[Collected data]
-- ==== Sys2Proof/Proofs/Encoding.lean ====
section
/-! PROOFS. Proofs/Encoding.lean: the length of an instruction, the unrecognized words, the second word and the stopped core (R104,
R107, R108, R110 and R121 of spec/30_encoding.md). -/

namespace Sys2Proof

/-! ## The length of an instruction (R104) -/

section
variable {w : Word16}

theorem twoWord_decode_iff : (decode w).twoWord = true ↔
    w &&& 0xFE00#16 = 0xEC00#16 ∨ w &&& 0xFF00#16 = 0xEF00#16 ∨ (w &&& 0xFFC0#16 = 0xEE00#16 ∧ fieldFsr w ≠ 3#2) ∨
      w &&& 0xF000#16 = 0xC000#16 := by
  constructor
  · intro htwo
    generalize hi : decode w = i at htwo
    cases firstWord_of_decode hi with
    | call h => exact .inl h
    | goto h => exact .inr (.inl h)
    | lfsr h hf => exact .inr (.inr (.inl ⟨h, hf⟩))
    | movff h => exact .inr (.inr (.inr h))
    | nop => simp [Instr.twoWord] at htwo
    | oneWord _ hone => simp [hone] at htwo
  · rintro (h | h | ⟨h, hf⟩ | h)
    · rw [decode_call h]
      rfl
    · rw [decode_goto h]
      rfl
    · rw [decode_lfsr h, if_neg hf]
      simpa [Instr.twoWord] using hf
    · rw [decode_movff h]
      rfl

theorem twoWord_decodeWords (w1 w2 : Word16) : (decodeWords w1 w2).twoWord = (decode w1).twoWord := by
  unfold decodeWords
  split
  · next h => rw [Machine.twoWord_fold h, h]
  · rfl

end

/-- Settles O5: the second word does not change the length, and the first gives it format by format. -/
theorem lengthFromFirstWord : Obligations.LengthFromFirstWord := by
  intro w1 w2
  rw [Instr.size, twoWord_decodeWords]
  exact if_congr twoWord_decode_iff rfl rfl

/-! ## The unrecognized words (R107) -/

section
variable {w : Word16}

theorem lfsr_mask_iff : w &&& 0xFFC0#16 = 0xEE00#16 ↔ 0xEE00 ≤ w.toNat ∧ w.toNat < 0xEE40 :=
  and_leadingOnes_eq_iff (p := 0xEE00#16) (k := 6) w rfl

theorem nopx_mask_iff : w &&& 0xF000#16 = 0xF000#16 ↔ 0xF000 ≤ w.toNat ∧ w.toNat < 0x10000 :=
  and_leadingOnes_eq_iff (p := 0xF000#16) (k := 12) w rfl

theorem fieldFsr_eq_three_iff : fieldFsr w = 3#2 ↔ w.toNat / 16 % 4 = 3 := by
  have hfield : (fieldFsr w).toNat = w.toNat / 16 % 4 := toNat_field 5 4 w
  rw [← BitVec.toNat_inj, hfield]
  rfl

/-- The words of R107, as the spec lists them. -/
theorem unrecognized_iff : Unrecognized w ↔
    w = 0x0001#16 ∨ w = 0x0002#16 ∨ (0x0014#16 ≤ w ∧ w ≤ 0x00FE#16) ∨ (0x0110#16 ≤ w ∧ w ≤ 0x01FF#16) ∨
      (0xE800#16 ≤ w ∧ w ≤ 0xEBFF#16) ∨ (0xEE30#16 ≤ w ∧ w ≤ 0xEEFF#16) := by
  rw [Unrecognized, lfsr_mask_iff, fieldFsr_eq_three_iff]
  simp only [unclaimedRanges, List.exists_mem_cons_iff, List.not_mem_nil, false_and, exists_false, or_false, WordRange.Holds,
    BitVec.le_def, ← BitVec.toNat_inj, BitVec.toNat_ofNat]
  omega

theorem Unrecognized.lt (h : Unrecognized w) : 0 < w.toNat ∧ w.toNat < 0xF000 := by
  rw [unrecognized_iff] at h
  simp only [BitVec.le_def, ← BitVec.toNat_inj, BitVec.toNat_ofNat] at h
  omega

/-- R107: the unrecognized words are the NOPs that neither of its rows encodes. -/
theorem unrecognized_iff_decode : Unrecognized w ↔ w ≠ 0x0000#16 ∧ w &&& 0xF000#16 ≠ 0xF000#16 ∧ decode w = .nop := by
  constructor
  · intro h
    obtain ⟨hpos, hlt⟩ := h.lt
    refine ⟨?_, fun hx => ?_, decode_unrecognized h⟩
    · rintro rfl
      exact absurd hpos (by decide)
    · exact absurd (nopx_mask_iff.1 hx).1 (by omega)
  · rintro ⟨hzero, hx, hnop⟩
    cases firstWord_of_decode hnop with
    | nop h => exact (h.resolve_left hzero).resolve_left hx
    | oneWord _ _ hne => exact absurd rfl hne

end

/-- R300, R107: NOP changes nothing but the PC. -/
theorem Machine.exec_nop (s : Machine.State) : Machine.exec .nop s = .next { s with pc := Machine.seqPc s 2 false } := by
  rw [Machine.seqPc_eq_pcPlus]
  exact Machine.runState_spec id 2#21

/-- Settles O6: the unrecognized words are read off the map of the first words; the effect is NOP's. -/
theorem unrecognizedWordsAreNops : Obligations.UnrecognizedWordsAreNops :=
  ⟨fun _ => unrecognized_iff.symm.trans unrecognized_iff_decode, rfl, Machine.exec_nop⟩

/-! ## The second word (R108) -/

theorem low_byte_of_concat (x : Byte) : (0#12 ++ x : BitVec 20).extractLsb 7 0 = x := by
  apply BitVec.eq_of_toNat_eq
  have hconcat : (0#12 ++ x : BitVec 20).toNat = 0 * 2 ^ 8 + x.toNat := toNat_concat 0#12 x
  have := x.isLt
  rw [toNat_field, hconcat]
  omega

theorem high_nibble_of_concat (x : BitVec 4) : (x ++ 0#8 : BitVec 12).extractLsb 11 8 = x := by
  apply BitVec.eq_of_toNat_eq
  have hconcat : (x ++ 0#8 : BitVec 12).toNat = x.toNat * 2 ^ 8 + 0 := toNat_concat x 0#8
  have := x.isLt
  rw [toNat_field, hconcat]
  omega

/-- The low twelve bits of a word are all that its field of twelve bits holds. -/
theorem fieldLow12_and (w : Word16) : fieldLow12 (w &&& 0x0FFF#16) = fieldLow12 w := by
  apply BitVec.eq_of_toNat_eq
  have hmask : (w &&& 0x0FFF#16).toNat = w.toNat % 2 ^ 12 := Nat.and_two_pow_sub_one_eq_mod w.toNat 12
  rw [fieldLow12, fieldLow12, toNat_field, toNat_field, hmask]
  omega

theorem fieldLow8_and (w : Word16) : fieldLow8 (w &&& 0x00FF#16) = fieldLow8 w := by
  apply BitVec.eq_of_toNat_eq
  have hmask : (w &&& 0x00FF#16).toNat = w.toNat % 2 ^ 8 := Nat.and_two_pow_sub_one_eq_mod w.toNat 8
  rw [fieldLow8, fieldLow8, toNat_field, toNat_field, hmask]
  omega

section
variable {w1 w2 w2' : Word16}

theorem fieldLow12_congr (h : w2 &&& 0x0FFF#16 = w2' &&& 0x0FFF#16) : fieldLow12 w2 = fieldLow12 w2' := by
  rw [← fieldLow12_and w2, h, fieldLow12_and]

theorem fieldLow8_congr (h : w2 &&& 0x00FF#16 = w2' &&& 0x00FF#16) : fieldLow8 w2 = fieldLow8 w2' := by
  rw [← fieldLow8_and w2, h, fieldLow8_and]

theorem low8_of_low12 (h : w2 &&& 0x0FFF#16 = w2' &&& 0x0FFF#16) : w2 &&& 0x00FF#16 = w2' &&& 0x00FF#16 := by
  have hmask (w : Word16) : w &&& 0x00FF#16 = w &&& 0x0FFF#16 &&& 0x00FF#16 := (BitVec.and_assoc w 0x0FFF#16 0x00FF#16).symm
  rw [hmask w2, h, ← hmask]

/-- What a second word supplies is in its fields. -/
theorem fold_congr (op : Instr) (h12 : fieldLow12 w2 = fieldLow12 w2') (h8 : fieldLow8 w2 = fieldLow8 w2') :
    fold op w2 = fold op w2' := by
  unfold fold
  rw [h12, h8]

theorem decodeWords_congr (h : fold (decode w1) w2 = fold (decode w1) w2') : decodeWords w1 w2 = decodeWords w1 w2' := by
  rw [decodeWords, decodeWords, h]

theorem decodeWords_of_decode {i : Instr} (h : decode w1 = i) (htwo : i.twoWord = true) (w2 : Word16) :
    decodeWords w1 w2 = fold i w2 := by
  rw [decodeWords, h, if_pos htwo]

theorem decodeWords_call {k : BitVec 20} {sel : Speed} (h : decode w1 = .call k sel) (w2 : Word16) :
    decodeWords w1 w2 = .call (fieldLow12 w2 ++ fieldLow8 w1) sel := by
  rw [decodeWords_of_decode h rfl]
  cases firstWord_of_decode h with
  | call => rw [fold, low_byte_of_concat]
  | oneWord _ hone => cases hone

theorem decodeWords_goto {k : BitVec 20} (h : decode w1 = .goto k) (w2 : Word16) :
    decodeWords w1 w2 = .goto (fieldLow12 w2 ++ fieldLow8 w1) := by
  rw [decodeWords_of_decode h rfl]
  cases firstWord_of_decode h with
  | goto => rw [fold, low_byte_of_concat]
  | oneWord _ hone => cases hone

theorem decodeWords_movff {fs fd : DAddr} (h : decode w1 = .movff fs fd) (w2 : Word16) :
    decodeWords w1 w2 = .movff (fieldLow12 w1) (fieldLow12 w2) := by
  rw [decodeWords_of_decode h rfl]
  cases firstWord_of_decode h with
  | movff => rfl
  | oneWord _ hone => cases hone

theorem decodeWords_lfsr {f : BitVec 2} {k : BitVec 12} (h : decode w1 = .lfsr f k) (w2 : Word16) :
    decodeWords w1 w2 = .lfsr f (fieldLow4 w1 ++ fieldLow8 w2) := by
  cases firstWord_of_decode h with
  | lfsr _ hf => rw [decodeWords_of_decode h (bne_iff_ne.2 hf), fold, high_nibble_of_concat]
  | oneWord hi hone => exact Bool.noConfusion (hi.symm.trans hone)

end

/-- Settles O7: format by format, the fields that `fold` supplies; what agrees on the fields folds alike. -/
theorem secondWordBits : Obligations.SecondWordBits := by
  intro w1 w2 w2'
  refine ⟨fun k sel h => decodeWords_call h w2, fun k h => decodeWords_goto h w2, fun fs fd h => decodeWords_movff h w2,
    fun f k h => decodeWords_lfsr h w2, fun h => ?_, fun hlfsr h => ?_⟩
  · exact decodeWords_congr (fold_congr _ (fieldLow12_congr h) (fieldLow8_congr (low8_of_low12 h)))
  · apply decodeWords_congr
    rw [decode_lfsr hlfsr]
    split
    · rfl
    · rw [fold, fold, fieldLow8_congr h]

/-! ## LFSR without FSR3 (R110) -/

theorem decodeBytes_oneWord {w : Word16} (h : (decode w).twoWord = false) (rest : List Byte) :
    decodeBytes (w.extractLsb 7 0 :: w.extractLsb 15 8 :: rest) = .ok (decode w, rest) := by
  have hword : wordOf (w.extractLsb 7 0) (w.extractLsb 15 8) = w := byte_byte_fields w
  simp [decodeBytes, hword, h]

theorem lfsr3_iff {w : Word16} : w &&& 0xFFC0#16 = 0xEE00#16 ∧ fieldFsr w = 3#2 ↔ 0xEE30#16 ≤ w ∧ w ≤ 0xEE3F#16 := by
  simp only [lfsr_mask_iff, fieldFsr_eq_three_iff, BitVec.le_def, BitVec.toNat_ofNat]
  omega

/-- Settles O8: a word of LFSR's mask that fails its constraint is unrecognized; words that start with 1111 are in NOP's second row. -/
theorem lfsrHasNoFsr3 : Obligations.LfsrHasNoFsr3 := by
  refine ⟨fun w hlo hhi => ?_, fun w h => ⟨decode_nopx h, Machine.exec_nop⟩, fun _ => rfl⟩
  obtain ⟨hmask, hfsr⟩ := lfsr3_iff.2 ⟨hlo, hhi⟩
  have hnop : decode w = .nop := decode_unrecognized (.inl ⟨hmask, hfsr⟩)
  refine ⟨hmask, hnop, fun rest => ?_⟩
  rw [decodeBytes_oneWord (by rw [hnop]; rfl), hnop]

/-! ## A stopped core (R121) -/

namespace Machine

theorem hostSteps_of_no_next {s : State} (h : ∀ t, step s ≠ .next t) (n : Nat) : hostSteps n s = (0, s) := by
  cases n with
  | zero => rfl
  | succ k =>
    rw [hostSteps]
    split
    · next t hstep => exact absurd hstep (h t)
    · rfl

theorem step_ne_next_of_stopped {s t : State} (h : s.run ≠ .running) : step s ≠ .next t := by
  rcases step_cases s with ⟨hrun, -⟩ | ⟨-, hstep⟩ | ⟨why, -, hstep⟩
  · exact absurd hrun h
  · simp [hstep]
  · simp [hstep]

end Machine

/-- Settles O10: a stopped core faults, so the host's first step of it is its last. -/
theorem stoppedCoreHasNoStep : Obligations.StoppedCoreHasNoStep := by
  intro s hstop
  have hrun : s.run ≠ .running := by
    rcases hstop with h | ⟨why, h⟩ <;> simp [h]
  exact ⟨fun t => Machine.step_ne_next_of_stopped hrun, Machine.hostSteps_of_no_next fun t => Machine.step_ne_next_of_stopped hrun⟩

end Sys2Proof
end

**Problem:**
Please copy the lines above from the line with "generalize hi : decode w = i at htwo" up to and including the line with "theorem twoWord_decodeWords (w1", exactly as written and with nothing else.

**Written response:**
    generalize hi : decode w = i at htwo
    cases firstWord_of_decode hi with
    | call h => exact .inl h
    | goto h => exact .inr (.inl h)
    | lfsr h hf => exact .inr (.inr (.inl ⟨h, hf⟩))
    | movff h => exact .inr (.inr (.inr h))
    | nop => simp [Instr.twoWord] at htwo
    | oneWord _ hone => simp [hone] at htwo
  · rintro (h | h | ⟨h, hf⟩ | h)
    · rw [decode_call h]
      rfl
    · rw [decode_goto h]
      rfl
    · rw [decode_lfsr h, if_neg hf]
      simpa [Instr.twoWord] using hf
    · rw [decode_movff h]
      rfl

theorem twoWord_decodeWords (w1 w2 : Word16) : (decodeWords w1 w2).twoWord = (decode w1).twoWord := by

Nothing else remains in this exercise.